+++ The data

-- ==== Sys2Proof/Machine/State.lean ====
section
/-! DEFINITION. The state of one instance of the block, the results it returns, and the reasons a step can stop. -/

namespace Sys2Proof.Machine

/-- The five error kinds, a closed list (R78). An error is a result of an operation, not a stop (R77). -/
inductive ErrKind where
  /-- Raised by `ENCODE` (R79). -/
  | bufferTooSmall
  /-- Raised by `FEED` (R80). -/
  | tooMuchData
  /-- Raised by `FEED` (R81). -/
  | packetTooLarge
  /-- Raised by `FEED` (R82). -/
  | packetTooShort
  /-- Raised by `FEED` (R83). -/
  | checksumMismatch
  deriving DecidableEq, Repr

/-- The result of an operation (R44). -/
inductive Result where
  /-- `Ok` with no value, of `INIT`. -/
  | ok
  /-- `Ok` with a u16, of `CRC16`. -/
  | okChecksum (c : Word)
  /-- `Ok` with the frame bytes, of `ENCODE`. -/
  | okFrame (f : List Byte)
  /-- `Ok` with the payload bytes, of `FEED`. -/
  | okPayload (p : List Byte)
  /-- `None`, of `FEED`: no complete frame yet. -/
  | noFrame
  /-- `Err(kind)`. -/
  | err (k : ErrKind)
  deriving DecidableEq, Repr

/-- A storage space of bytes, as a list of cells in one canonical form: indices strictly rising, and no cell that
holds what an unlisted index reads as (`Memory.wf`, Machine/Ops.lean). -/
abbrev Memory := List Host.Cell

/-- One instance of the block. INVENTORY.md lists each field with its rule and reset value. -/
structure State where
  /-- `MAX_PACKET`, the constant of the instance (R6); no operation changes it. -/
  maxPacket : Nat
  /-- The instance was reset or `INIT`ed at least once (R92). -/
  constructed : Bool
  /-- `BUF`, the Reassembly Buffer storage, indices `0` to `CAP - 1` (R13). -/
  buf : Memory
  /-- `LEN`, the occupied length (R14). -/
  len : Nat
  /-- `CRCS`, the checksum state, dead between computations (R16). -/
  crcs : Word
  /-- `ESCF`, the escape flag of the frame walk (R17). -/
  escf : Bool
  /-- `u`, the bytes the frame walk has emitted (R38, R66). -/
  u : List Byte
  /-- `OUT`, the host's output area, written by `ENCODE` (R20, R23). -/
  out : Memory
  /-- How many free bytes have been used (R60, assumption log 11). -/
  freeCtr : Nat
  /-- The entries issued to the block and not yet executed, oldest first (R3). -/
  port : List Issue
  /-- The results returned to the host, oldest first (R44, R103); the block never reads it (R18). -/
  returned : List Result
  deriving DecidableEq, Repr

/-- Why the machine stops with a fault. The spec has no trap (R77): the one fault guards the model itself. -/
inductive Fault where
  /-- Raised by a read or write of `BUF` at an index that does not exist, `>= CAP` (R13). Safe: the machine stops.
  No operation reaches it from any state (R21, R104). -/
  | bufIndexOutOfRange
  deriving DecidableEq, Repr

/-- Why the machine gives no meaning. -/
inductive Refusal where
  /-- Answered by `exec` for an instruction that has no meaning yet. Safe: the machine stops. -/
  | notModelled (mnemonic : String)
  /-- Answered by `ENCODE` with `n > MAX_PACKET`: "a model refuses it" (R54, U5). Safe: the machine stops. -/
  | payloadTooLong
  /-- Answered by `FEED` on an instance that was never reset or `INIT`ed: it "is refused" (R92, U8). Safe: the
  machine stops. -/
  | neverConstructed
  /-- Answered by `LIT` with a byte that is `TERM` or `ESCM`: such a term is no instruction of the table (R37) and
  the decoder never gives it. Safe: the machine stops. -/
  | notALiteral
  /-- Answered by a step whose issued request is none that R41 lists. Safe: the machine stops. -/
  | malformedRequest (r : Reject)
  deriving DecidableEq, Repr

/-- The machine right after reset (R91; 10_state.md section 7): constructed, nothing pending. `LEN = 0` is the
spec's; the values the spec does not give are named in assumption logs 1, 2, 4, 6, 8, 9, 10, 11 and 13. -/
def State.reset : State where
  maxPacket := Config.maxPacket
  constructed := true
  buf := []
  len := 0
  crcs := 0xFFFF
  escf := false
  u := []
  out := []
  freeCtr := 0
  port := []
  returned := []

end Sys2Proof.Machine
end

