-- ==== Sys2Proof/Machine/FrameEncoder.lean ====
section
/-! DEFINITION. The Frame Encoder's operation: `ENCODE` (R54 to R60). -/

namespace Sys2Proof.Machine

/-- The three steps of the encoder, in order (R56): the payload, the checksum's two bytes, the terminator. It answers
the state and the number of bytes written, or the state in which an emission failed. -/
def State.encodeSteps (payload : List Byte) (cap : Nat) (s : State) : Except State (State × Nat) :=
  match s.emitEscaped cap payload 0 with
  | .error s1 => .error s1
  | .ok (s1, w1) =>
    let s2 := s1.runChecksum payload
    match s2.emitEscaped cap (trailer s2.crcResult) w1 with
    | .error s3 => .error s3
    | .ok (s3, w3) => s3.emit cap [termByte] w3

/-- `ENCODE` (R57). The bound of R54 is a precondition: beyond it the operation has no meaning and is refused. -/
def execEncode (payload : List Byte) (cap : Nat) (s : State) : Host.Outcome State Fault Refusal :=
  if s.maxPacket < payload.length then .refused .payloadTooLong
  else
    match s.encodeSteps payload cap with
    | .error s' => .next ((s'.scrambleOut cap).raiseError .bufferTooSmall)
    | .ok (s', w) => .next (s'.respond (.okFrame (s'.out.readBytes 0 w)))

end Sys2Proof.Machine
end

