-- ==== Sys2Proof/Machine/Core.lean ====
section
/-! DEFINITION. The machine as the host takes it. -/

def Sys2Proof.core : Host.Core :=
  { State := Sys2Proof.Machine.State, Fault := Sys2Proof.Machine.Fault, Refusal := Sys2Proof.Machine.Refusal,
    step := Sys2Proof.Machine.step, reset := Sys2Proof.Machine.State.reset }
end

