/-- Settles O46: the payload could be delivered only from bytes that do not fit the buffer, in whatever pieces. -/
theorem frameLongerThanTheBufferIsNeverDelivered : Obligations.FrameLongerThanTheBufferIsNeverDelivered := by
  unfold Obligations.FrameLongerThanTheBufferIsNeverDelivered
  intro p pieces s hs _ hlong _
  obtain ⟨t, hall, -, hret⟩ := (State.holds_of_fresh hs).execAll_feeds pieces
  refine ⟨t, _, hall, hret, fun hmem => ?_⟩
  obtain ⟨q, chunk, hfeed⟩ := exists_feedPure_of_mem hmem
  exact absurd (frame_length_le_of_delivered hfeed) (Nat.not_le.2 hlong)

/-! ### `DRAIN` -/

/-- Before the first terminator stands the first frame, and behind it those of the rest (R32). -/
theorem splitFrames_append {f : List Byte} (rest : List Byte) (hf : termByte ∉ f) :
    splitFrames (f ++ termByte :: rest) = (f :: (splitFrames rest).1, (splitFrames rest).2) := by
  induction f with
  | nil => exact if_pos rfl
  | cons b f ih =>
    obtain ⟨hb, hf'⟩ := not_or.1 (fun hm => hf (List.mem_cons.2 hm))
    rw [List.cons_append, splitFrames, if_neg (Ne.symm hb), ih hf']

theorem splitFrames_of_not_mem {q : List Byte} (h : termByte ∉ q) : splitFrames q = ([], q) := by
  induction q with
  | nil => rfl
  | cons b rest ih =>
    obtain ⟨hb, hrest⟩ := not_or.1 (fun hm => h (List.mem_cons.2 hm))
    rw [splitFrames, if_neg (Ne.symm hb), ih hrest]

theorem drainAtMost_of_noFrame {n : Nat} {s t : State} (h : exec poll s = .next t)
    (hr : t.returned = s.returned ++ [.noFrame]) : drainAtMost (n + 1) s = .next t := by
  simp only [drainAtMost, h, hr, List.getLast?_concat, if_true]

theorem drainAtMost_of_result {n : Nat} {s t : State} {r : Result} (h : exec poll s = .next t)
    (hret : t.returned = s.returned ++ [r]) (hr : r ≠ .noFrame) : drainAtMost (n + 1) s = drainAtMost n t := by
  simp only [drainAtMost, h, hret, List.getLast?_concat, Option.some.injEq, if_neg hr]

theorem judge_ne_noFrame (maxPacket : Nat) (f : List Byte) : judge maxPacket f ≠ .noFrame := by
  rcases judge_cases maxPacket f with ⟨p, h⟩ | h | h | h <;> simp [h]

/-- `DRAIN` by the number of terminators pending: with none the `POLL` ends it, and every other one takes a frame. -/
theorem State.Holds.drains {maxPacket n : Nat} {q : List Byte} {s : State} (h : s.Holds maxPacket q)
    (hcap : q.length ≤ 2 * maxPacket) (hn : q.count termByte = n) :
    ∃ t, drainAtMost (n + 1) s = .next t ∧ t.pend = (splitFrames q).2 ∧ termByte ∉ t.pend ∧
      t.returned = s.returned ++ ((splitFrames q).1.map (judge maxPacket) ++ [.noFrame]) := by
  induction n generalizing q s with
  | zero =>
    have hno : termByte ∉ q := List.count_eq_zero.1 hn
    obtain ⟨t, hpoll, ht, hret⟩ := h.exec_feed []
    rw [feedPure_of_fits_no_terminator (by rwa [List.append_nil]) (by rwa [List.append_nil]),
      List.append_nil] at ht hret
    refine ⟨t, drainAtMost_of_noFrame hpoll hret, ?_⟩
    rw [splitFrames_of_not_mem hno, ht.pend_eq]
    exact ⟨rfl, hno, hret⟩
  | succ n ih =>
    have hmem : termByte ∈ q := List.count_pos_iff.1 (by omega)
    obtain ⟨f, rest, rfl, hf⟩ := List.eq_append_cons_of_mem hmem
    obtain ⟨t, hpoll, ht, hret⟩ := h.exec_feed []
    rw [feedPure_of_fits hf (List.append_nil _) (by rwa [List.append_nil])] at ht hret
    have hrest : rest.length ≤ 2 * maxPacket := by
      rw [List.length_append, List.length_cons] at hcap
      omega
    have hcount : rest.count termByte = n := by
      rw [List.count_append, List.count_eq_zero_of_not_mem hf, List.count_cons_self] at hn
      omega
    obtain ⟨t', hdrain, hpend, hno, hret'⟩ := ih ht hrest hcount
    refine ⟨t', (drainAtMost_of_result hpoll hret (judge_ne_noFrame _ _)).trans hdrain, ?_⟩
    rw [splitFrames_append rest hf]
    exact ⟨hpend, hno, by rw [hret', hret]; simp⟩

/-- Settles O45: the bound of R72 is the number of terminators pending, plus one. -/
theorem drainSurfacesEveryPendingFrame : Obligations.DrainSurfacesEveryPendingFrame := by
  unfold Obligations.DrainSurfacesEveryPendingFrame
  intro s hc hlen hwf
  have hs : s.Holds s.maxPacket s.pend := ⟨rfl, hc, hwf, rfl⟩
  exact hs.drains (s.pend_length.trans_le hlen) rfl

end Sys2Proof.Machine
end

++++++
+++ The data

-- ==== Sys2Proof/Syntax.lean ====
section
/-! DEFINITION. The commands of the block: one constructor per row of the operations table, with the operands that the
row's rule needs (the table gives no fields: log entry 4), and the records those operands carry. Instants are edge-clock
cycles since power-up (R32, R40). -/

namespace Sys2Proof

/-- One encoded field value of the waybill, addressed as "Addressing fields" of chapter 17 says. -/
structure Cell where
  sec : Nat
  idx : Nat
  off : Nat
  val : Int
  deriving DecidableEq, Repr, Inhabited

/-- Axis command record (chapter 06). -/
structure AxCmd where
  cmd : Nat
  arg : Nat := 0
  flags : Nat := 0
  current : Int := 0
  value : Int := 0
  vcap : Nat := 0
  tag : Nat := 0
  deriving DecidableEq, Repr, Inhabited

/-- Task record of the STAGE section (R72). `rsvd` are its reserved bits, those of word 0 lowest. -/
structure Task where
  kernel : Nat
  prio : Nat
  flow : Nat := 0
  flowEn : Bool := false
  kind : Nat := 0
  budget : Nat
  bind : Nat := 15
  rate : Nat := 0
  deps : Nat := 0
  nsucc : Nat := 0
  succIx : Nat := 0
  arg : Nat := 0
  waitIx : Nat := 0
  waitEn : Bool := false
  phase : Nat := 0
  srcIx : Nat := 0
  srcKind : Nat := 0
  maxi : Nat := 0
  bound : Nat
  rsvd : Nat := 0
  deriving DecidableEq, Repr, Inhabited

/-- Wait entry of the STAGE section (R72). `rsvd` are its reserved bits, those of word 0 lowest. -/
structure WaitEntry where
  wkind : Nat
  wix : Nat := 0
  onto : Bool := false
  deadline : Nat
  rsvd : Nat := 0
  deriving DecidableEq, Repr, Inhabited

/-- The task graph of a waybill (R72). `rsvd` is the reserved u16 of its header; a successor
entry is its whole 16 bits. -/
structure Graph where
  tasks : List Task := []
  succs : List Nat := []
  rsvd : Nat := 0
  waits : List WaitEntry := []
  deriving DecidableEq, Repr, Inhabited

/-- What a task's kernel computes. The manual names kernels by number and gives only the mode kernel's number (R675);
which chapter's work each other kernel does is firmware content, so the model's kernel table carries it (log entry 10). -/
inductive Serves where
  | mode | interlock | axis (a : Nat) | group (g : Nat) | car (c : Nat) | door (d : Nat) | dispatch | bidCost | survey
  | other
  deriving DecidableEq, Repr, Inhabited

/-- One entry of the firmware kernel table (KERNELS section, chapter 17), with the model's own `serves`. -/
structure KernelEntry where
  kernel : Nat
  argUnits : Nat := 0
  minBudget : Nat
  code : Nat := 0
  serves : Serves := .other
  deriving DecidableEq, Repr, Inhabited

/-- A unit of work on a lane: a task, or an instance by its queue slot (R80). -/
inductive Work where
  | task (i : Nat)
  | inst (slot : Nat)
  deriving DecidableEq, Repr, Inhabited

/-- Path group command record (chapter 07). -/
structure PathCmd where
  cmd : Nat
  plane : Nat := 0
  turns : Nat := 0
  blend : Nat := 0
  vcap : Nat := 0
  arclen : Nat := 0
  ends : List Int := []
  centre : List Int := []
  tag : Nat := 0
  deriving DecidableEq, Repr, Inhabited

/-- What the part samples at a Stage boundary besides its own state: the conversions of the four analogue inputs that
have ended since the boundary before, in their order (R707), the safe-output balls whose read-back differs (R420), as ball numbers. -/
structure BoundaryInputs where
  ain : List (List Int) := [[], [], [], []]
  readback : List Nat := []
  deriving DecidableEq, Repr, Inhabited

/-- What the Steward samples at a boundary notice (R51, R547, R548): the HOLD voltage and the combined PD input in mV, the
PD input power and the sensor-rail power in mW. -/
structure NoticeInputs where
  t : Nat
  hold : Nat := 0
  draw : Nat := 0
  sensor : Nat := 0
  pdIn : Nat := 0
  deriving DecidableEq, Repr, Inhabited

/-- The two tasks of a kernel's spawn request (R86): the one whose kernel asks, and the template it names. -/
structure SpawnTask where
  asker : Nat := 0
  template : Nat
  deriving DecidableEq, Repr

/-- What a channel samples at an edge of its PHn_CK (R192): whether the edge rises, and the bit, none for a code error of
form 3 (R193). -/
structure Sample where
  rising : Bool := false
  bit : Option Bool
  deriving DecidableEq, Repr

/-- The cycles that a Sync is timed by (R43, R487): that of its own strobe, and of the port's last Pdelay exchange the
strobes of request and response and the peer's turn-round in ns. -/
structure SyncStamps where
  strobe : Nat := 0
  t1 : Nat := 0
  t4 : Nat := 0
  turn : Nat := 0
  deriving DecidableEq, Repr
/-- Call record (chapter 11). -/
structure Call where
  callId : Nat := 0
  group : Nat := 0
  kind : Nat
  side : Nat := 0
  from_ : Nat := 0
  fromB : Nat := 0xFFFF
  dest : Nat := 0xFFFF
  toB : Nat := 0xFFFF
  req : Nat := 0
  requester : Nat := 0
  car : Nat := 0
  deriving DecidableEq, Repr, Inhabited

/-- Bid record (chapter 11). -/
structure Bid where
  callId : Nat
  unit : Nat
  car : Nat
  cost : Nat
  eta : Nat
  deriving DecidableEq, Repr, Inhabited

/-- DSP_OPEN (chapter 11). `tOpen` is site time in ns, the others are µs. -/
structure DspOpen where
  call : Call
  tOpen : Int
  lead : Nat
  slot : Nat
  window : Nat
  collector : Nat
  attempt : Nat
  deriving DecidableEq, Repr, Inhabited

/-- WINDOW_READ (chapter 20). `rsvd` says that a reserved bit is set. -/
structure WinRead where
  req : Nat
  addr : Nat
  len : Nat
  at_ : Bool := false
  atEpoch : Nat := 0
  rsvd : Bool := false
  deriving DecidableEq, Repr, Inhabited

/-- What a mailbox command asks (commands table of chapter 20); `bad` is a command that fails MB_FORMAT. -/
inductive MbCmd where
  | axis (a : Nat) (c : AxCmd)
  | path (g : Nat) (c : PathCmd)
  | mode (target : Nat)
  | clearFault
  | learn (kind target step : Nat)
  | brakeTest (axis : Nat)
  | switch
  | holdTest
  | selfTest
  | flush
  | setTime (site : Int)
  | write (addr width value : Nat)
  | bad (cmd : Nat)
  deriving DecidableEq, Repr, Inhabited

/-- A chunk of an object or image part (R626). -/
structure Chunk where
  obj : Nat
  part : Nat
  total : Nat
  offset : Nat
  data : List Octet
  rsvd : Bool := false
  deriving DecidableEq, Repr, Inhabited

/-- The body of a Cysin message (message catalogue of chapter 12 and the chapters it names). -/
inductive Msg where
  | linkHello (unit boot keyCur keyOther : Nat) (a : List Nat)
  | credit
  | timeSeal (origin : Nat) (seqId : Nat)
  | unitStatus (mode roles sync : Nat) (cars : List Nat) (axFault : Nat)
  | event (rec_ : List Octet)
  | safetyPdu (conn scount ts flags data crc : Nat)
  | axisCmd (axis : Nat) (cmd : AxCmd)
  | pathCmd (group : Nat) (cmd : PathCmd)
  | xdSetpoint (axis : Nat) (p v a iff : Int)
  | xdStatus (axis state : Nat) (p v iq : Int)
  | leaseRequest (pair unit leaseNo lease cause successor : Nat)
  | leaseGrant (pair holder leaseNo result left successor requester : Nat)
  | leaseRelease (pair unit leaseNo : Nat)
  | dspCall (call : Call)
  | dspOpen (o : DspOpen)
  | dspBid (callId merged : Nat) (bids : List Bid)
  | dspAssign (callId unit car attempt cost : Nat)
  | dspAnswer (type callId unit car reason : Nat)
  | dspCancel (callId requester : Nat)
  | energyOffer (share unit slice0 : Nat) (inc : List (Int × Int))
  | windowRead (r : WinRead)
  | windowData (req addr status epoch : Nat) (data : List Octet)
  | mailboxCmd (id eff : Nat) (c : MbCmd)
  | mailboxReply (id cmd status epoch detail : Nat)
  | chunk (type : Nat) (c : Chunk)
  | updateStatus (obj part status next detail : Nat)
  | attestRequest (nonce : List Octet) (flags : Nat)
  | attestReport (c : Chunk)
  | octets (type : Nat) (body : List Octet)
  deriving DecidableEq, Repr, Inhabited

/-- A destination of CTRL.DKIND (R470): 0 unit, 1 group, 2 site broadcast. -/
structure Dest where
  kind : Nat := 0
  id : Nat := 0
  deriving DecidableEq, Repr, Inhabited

++++++
+++ The data

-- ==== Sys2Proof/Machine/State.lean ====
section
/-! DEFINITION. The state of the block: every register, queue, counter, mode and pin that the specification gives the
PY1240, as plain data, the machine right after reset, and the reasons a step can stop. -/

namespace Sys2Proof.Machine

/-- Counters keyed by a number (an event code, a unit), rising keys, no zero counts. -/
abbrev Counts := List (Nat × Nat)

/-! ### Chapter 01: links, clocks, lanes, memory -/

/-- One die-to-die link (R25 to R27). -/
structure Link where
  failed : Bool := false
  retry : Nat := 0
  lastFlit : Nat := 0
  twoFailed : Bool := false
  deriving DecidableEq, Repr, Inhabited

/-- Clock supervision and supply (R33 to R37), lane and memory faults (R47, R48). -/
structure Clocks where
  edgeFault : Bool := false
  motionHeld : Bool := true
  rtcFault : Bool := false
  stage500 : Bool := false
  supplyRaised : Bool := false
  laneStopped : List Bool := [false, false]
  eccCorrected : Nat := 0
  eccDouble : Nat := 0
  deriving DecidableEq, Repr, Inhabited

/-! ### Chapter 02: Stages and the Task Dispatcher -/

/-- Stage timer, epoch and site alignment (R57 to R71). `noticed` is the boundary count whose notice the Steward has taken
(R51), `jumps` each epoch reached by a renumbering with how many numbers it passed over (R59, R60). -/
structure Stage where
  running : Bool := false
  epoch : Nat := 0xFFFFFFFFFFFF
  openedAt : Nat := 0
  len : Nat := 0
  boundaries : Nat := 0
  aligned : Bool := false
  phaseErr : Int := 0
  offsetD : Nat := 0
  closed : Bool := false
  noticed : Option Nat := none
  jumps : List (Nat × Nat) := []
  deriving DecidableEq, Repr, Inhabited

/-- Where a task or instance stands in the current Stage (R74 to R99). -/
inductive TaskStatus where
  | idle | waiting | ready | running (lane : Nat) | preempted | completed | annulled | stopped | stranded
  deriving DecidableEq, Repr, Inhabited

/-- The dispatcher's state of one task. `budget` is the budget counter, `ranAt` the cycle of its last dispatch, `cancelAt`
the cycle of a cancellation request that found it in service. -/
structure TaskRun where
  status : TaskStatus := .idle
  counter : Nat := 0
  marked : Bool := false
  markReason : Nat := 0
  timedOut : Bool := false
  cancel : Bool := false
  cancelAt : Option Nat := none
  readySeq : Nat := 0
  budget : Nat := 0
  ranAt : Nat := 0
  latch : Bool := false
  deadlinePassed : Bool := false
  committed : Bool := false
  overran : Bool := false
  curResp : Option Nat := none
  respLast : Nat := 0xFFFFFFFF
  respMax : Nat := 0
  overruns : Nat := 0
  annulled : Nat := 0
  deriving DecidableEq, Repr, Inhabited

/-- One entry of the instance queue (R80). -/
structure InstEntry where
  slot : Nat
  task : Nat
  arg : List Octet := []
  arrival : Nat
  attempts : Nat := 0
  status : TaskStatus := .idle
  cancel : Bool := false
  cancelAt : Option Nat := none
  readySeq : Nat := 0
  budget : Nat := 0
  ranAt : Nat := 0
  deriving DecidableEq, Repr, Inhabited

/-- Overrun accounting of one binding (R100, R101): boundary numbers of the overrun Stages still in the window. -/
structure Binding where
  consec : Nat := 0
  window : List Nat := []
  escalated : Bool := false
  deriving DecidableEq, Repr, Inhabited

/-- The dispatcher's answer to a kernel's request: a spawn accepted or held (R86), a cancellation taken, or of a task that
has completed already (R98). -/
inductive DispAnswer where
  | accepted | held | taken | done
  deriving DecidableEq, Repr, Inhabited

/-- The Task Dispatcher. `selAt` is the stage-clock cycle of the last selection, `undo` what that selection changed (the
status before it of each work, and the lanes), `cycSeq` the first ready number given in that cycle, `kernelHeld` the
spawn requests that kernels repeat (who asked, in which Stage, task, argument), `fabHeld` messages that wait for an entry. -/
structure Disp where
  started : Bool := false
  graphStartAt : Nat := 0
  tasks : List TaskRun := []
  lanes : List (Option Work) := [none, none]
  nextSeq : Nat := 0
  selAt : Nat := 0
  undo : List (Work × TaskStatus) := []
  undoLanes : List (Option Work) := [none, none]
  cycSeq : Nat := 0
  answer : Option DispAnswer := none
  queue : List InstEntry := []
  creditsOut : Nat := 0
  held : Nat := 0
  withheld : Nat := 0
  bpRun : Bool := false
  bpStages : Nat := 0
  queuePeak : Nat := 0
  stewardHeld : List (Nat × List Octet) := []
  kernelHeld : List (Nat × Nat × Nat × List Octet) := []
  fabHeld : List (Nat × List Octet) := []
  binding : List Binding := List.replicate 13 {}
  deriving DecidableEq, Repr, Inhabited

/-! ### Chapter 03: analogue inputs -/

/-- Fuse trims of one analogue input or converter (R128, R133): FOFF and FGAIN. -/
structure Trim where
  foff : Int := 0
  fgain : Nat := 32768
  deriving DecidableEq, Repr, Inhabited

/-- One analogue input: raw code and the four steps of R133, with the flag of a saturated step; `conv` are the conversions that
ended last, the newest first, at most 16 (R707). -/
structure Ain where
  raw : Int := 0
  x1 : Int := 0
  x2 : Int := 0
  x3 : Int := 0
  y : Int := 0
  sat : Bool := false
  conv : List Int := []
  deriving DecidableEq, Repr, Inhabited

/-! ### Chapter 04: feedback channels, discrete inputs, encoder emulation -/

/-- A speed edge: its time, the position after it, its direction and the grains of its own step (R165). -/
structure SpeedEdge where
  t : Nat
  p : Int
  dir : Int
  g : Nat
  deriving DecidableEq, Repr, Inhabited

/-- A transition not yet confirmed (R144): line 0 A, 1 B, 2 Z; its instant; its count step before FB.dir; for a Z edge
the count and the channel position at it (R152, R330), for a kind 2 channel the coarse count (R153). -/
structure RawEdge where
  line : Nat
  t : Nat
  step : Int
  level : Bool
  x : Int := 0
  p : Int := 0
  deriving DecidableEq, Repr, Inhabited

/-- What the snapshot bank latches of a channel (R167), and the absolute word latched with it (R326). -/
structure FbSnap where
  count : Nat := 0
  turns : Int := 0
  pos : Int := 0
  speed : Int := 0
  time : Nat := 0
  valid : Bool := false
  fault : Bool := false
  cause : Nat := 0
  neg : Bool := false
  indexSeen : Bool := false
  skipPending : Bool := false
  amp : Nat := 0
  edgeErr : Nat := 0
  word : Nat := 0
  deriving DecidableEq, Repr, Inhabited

++++++

§ Exercise objective:
Every line of the material that includes the word "hpoll" needs to be copied.

§ Problem solution:
    obtain ⟨t, hpoll, ht, hret⟩ := h.exec_feed []
    refine ⟨t, drainAtMost_of_noFrame hpoll hret, ?_⟩
    obtain ⟨t, hpoll, ht, hret⟩ := h.exec_feed []
    refine ⟨t', (drainAtMost_of_result hpoll hret (judge_ne_noFrame _ _)).trans hdrain, ?_⟩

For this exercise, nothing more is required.